> [Data for this task]:
──────────
-- ==== Sys2Proof/Config.lean ====
section
/-! DEFINITION. The parameters the source fixes (R4) and the one value the spec leaves free. -/

namespace Sys2Proof.Config

/-- BLOCK_BYTES: the block length in bytes, the value BLKSIZE reports (R4, R102). -/
def blockBytes : Nat := 8

/-- KEY_BYTES: the only accepted key length in bytes (R4, R60). -/
def keyBytes : Nat := 16

/-- NUM_ROUNDS: FOX steps in a schedule (R4). -/
def numRounds : Nat := 8

/-- NUM_FL: FL or FLINV steps in a schedule (R4). -/
def numFl : Nat := 10

/-- RESET_EK: what register `i` holds after the `n`-th reset event of a run. The spec leaves it
unspecified, "not necessarily the same at every reset" (R124, D11), so it has no body: a FREE VALUE,
log 2 (DESIGN CHOICE, safe). -/
opaque resetEk (n i : Nat) : U16

end Sys2Proof.Config
end

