-- ==== Sys2Proof/Machine/Transform.lean ====
section
/-! DEFINITION. The commands that change no state of the core: ENCRYPT, DECRYPT and BLKSIZE
(`44_block_transform.md`). -/

namespace Sys2Proof.Machine

/-- ENC, the data path of ENCRYPT (R93): both halves are read before any byte is written (R101), and
the final d1 is written first (R94). `dst` is the storage DOUT goes to. -/
def encryptInto (ek : Subkeys) (dst din : Block) : Block :=
  let x := runSchedule ek encSched (encryptHalves din)
  writeBlock dst x.d1 x.d0

/-- DEC, the data path of DECRYPT (R96): the final d0 is written first (R49). -/
def decryptInto (ek : Subkeys) (dst din : Block) : Block :=
  let x := runSchedule ek decSched (decryptHalves din)
  writeBlock dst x.d0 x.d1

/-- ENCRYPT (R93). DOUT is written in place, into the storage of DIN (R31; log 8). -/
def execEncrypt (din : Block) (s : State) : Host.Outcome State Fault Refusal :=
  if keyLoaded s then
    .next (respond (okResponse 0 (some (encryptInto s.ek din din))) s)
  else
    .next (raise .noKey s)

/-- DECRYPT (R96). DOUT is written in place, into the storage of DIN (R31; log 8). -/
def execDecrypt (din : Block) (s : State) : Host.Outcome State Fault Refusal :=
  if keyLoaded s then
    .next (respond (okResponse 0 (some (decryptInto s.ek din din))) s)
  else
    .next (raise .noKey s)

/-- BLKSIZE (R102): INFO is BLOCK_BYTES whether or not a key is loaded. -/
def execBlksize (s : State) : Host.Outcome State Fault Refusal :=
  .next (respond (okResponse (BitVec.ofNat 8 Config.blockBytes) none) s)

end Sys2Proof.Machine
end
──────────
> [Task item]: Which lines of the data include the string "Host"? Copy each of them.

> [Answer]:
def execEncrypt (din : Block) (s : State) : Host.Outcome State Fault Refusal :=
def execDecrypt (din : Block) (s : State) : Host.Outcome State Fault Refusal :=
def execBlksize (s : State) : Host.Outcome State Fault Refusal :=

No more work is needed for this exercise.